- GOAL OF THE EXERCISE -
If a line in the records below holds the word "wakes", copy it.

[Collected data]
****
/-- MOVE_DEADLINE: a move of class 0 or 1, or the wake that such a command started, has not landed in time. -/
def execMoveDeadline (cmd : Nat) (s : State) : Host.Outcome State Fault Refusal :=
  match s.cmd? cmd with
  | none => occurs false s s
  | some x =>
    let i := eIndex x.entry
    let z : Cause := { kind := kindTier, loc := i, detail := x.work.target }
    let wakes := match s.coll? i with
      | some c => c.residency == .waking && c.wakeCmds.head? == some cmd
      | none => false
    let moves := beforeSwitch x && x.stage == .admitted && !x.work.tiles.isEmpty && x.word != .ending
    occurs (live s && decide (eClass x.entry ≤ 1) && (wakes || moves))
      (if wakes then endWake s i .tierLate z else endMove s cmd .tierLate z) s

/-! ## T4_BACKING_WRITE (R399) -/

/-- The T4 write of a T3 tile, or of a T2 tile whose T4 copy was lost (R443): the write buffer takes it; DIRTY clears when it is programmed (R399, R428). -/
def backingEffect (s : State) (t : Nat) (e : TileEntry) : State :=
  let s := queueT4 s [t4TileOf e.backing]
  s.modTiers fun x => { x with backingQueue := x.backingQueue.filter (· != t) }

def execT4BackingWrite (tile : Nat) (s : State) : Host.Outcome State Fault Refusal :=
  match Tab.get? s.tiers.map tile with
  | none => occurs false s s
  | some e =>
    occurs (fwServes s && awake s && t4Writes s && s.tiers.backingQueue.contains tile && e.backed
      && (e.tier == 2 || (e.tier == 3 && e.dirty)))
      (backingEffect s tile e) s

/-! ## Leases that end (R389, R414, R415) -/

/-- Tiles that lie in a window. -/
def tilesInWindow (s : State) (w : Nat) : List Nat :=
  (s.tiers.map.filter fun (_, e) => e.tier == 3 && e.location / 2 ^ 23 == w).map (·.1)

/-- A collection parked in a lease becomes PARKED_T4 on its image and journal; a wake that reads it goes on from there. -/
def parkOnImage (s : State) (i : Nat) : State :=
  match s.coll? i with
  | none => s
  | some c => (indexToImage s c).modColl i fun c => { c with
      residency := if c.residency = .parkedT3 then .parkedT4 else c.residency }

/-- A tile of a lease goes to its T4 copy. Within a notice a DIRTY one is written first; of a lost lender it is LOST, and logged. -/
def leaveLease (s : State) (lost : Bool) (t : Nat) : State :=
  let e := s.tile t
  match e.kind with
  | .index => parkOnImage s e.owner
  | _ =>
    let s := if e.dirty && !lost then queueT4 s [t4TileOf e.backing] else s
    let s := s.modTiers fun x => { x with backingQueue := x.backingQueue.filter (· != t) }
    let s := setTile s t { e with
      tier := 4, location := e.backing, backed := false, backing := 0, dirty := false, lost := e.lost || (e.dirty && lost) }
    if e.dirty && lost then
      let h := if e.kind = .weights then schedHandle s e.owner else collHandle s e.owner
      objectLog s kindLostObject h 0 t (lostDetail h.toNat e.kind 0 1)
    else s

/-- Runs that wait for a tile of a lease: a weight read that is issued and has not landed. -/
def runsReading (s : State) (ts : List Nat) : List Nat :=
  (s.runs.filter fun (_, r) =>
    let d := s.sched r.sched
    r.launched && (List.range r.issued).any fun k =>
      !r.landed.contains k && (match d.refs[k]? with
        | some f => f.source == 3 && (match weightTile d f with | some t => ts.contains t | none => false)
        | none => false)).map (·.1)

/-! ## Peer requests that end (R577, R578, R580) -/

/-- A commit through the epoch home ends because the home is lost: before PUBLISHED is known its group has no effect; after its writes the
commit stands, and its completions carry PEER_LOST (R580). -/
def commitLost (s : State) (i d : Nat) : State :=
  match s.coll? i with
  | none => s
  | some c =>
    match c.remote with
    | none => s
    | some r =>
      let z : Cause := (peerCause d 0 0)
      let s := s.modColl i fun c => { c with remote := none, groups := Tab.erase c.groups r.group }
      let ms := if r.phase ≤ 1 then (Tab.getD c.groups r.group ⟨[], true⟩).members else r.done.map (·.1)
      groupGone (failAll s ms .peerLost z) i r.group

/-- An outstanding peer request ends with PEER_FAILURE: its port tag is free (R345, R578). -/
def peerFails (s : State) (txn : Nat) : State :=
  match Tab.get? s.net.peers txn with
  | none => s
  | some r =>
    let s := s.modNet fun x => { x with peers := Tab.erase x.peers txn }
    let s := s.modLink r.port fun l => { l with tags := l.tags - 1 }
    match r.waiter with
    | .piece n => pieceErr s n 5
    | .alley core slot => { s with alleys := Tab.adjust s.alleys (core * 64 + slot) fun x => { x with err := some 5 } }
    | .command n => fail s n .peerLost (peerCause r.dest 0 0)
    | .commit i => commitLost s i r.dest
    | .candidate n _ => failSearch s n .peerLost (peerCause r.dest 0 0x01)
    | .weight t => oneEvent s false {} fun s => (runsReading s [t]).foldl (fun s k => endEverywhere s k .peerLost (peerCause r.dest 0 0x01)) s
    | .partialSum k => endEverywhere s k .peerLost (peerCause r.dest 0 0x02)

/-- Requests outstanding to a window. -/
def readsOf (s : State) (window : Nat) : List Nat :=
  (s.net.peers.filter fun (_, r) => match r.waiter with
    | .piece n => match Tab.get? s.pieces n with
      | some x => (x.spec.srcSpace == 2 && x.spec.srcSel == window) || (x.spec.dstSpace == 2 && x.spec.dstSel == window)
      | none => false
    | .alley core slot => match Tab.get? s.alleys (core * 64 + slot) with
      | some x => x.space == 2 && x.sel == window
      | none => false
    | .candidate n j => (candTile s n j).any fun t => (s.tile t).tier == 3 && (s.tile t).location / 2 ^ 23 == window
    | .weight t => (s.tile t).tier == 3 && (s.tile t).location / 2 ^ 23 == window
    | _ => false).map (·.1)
****
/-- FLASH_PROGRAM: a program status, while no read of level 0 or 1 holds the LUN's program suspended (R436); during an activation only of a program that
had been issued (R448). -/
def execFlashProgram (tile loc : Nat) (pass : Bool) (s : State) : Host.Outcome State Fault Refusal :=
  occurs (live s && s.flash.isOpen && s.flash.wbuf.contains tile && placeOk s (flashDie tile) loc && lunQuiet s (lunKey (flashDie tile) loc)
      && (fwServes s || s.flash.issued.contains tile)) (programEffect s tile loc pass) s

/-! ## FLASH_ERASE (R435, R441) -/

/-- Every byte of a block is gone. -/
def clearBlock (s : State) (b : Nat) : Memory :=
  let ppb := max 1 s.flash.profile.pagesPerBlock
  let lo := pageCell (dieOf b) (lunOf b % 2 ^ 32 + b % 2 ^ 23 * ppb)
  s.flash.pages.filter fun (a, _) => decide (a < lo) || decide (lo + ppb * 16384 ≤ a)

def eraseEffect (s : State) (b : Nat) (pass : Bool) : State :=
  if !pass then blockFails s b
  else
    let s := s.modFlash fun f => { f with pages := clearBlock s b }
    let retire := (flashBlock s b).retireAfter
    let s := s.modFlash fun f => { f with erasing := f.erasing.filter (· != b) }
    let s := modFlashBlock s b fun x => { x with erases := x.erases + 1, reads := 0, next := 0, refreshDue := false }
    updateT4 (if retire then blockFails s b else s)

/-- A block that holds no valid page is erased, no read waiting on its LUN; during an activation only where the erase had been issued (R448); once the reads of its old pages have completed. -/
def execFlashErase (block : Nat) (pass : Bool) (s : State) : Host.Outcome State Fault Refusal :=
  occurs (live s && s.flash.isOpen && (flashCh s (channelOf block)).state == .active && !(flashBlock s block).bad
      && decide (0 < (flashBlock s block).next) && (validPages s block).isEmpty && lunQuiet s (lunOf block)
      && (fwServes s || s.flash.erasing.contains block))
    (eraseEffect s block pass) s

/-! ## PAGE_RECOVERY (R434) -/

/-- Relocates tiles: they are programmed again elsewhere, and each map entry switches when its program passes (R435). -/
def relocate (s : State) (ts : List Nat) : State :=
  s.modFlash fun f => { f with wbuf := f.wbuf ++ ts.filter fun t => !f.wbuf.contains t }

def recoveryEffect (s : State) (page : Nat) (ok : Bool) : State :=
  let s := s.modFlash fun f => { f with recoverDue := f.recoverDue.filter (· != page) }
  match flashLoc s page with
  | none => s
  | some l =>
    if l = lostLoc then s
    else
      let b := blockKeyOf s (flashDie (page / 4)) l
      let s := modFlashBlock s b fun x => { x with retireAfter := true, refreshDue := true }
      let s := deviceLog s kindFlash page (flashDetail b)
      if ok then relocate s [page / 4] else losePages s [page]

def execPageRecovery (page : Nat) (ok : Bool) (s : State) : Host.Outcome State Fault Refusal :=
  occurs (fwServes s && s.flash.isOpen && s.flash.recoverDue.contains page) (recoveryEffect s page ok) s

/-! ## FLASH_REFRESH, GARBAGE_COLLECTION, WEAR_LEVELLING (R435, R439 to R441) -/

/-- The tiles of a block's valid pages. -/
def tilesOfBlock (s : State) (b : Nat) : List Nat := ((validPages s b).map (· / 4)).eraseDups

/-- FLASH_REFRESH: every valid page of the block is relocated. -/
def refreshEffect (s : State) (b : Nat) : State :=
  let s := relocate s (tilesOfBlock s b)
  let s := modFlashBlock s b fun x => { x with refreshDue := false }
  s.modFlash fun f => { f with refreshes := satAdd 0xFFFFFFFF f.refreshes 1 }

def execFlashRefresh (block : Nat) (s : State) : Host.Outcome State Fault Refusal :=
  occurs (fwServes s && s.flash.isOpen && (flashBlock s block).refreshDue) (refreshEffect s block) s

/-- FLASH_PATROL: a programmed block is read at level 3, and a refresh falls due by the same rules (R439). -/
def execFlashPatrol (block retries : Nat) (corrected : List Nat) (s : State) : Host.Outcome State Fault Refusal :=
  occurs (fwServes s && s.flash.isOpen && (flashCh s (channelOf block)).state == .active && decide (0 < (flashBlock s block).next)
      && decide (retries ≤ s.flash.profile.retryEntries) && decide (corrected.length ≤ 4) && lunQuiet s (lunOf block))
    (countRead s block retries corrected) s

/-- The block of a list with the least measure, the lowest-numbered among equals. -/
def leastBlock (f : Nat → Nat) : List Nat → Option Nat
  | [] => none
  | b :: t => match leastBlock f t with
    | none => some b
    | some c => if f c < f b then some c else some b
****
- EXERCISE SOLUTION -
    let wakes := match s.coll? i with
    occurs (live s && decide (eClass x.entry ≤ 1) && (wakes || moves))
      (if wakes then endWake s i .tierLate z else endMove s cmd .tierLate z) s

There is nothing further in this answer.